Qual foi a importância de iniciar a história de “Véspera” com uma pergunta (Como se chega ao extremo?)?
Véspera tem três eixos narrativos. Inicia com o eixo do narrador, que é o começo e o fim, é o que atravessa toda a narrativa, porque o narrador é o sequestrador, e quem comete um ato extremo. Além dele, Veneza comete um ato extremo e assim como na história bíblica, Caim cometeu atos extremos.
Originalmente, eu pensei que o livro se chamaria ‘Extremos’, então, essa pergunta foi uma coisa que eu lancei, e que vai atravessar toda a história. Essa é a grande questão: Como se chega ao extremo? Aí estão às vésperas. O motivo de começar com isso é porque o próprio narrador está se implicando, é como ele contou essa história, que ele foi quem viu os acontecimentos, a fotografia, leu os depoimentos.
Como foi o processo de criação da capa de Véspera?

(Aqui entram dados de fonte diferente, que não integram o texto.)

-- ==== Sys2Proof/Machine/Sync.lean ====
section
/-! DEFINITION. Barriers (R35, R293), tags and rings (R297, R304), and streams (R125, R305). -/

namespace Sys2Proof.Machine

/-! ## Barriers -/

/-- The group-table entry that operand A names (R293). -/
def groupEntryOf (k : Ctx) (o : Opnd) : Nat :=
  k.wave.groupBase + (match o with
    | .imm v => v.toNat
    | .dimm v => v.toNat
    | _ => 0)

/-- The arrival of a wave that is a member (R35): counted, or held while ARRIVED = EXPECT. -/
def arrive (s : State) (k : Ctx) (e : Nat) (wait : Bool) : State :=
  let g := groupOf (coreOf s k.core) e
  if g.arrived < g.expect then
    let s := onCore s k.core (fun q =>
      putGroup q e { g with arrived := g.arrived + 1, amask := g.amask ||| BitVec.ofNat 16 (2 ^ k.wave.waveIdx) })
    let s := advance s k
    let s := if wait then slotWaits s k.core k.w k.x .waiting (.barrier e g.phase) else s
    onCore s k.core (fun q => groupSettle q e)
  else
    let s := onCore s k.core (fun q => putGroup q e { g with held := g.held ++ [.wave k.w k.x wait s.cur.replay] })
    slotWaits s k.core k.w k.x .waiting (.barHeld e)

/-- BAR (R293): BAR_MEMBER for a wave that is no member. -/
def barrierRecord (i : Instr) (r : Record) (s : State) (wait : Bool) : Host.Outcome State Fault Refusal :=
  onSlot s (fun k =>
    let e := groupEntryOf k r.a
    if !(groupOf (coreOf s k.core) e).members.getLsbD k.wave.waveIdx then
      trapState s k i causeBarMember (BitVec.ofNat 64 (e % 256))
    else afterRelease s k (arrive s k e wait))

/-- BAR.wait (R293). -/
def execBarWait (r : Record) (s : State) : Host.Outcome State Fault Refusal := barrierRecord (.barWait r) r s true

/-- BAR.arrive (R293). -/
def execBarArrive (r : Record) (s : State) : Host.Outcome State Fault Refusal := barrierRecord (.barArrive r) r s false

/-- BEXP (R35, R293): CREDIT is claimed first; BAR_OVERFLOW changes nothing. -/
def execBexp (r : Record) (s : State) : Host.Outcome State Fault Refusal :=
  onSlot s (fun k =>
    let e := groupEntryOf k r.a
    let n := (opB s k r .n32 k.low).toNat
    let g := groupOf (coreOf s k.core) e
    let c := min n g.credit
    if 0xFFFFFF < g.pending + (n - c) then
      trapState s k (.bexp r) causeBarOverflow (BitVec.ofNat 64 (e % 256 + n * 2 ^ 32))
    else
      let s := onCore s k.core (fun q =>
        groupSettle (putGroup q e { g with credit := g.credit - c, pending := g.pending + (n - c) }) e)
      advance s k)

/-! ## Tags (R297, R304) -/

/-- The lowest set bit of a word; 64 of zero. -/
def lowestBit (m : Word) : Nat := ((List.range 64).find? (fun i => m.getLsbD i)).getD 64

/-- A WAIT on tags goes on: its acquire (R122), its value. -/
def waitDone (s : State) (k : Ctx) (r : Record) (v : Word) : State := sameOp (acquireL1 s k.core .aq .dv) k r.ty v

/-- WAIT.any (R304). -/
def execWaitAny (r : Record) (s : State) : Host.Outcome State Fault Refusal :=
  onSlot s (fun k =>
    let m := opA s k r .n64 k.low
    let b := (coreOf s k.core).tagBits &&& m
    if b ≠ 0 || m = 0 then waitDone s k r b else slotWaits s k.core k.w k.x .waiting (.tags m false))

/-- WAIT.all (R304). -/
def execWaitAll (r : Record) (s : State) : Host.Outcome State Fault Refusal :=
  onSlot s (fun k =>
    let m := opA s k r .n64 k.low
    if (coreOf s k.core).tagBits &&& m = m then waitDone s k r m else slotWaits s k.core k.w k.x .waiting (.tags m true))

/-- WAIT.first (R304): the bit is cleared in the same step. -/
def execWaitFirst (r : Record) (s : State) : Host.Outcome State Fault Refusal :=
  onSlot s (fun k =>
    let m := opA s k r .n64 k.low
    let b := (coreOf s k.core).tagBits &&& m
    if m = 0 then waitDone s k r 64
    else if b ≠ 0 then
      let i := lowestBit b
      let s := onCore s k.core (fun q => { q with tagBits := q.tagBits &&& ~~~((1 : Word) <<< i) })
      waitDone s k r (BitVec.ofNat 64 i)
    else slotWaits s k.core k.w k.x .waiting (.tags m false))

/-- HEAD of a completion ring's entry (R95). -/
def ringHead (e : ResEntry) : Nat := field e.l.kspec 4 4

/-- WAIT.ring (R304). -/
def execWaitRing (r : Record) (s : State) : Host.Outcome State Fault Refusal :=
  onSlot s (fun k =>
    let h := opA s k r .n64 k.low
    let want := (opB s k r .n64 k.low).toNat % 2 ^ 32
    let q := resolve s k.wave.part (coreOf s k.core).world 0 (h.setWidth 32) 5 0 0 0 (h &&& 0xFFFFFFFF)
    match q.2 with
    | .error f => trapFails q.1 k (.waitRing r) (k.lanes.map (fun l => (l, f))) 0
    | .ok e =>
      if ringHead e ≠ want then sameOp (acquireL1 q.1 k.core .aq .sy) k r.ty (BitVec.ofNat 64 (ringHead e))
      else slotWaits q.1 k.core k.w k.x .waiting (.ring e.l.idx want))

/-- TAGS.read (R304). -/
def execTagsRead (r : Record) (s : State) : Host.Outcome State Fault Refusal :=
  onSlot s (fun k => sameOp s k r.ty (coreOf s k.core).tagBits)

/-- TAGS.clr (R304): the value before the clear. -/
def execTagsClr (r : Record) (s : State) : Host.Outcome State Fault Refusal :=
  onSlot s (fun k =>
    let m := opA s k r .n64 k.low
    let old := (coreOf s k.core).tagBits
    sameOp (onCore s k.core (fun q => { q with tagBits := q.tagBits &&& ~~~m })) k r.ty old)

/-! ## Streams (R125, R126, R305) -/

/-- The stream number that operand A names. -/
def streamOf (o : Opnd) : Nat :=
  match o with
  | .imm v => v.toNat % 8
  | .dimm v => v.toNat % 8
  | _ => 0

/-- Stream `n` of a core, where it is bound. -/
def streamAt (k : Core) (n : Nat) : Option Stream := smGet none k.streams n

/-- The core with a stream replaced. -/
def putStream (k : Core) (n : Nat) (t : Option Stream) : Core := { k with streams := smSet none k.streams n t }

/-- The next slot in ring order. -/
def nextSlot (t : Stream) (i : Nat) : Nat := if i + 1 < t.slots.length then i + 1 else 0

/-- Takes the FULL slot at the read index: the stream after it and the slot's address (R125). -/
def popSlot (t : Stream) : Option (Stream × Word) :=
  if t.slots.getD t.ridx .free = .full then
    some ({ t with slots := setAt t.slots t.ridx .taken, ridx := nextSlot t t.ridx },
      t.base + BitVec.ofNat 64 (t.slotsz * t.ridx))
  else none

/-- The oldest TAKEN slot: the taken ones end just below the read index, or at it where the whole ring is taken. -/
def oldestTaken (t : Stream) : Option Nat :=
  let n := t.slots.length
  let taken := (t.slots.filter (fun q => q = .taken)).length
  if taken = 0 then none else some ((t.ridx + n - taken) % n)

/-- The oldest TAKEN slot is FREE; nothing where there is none (R305). -/
def releaseSlot (t : Stream) : Stream :=
  match oldestTaken t with
  | some i => { t with slots := setAt t.slots i .free }
  | none => t

/-- SPOP (R305): one operation for the wave. -/
def execSpop (r : Record) (s : State) : Host.Outcome State Fault Refusal :=
  onSlot s (fun k =>
    let n := streamOf r.a
    match streamAt (coreOf s k.core) n with
    | none => trapState s k (.spop r) causeStreamUnbound (BitVec.ofNat 64 n)
    | some t =>
      match popSlot t with
      | some (t', a) => sameOp (acquireL1 (onCore s k.core (fun q => putStream q n (some t'))) k.core .aq .dv) k r.ty a
      | none => slotWaits s k.core k.w k.x .waiting (.stream n))

/-- SREL (R305): a release at .dv. -/
def execSrel (r : Record) (s : State) : Host.Outcome State Fault Refusal :=
  onSlot s (fun k =>
    let n := streamOf r.a
    match streamAt (coreOf s k.core) n with
    | none => trapState s k (.srel r) causeStreamUnbound (BitVec.ofNat 64 n)
    | some t => afterRelease s k (advance (onCore s k.core (fun q => putStream q n (some (releaseSlot t)))) k))

end Sys2Proof.Machine
end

A capa de Véspera é uma capa feita pelo designer Daniel Jesus. Ele é amigo meu, um designer com quem eu trabalhei muitos anos e foi muito impressionante quando ele trouxe essa ideia de movimento. A pré-explosão, é a véspera da explosão, a véspera do vulcão que não pode ser contido, que arrebenta. Então, ele trabalhou com esse pensamento. Eu acho a capa linda, essa é uma capa que eu adoro. Ela mostra a força que tem essa história. Uma coisa que vaza, que explode. Algo deve vazar antes de explodir, é assim como acontece nas tragédias, algo violentíssimo. Não começa no ato, ela vem de longe.
Em relação a essa nova obra, ela traz aspectos parecidos com as três últimas ou ela vai ter algo completamente novo? E como está sendo o processo de escrita?
Novamente tem as questões familiares, a maternidade, mas dentro de um outro acontecimento. O que está sendo mais novo para mim é o jeito de contar, que vai ser mais formal. Eu estou fazendo uma polifonia, falando sobre algo que somos capazes e sobre as nossas circunstâncias que muitas vezes são atravessadas pelas nossas questões remotas, familiares.
Eu gosto muito de escrever, mesmo que eu esteja num momento difícil do livro, porque eu não estou encontrando as saídas, porque estou insegura com as escolhas, para mim é um prazer estar escrevendo. Sempre tem um gozo, é onde eu vou dedicar meu tempo, e assim me divirto.
Maíra Oliveira Graça é parte da equipe do Le Monde Diplomatique Brasil.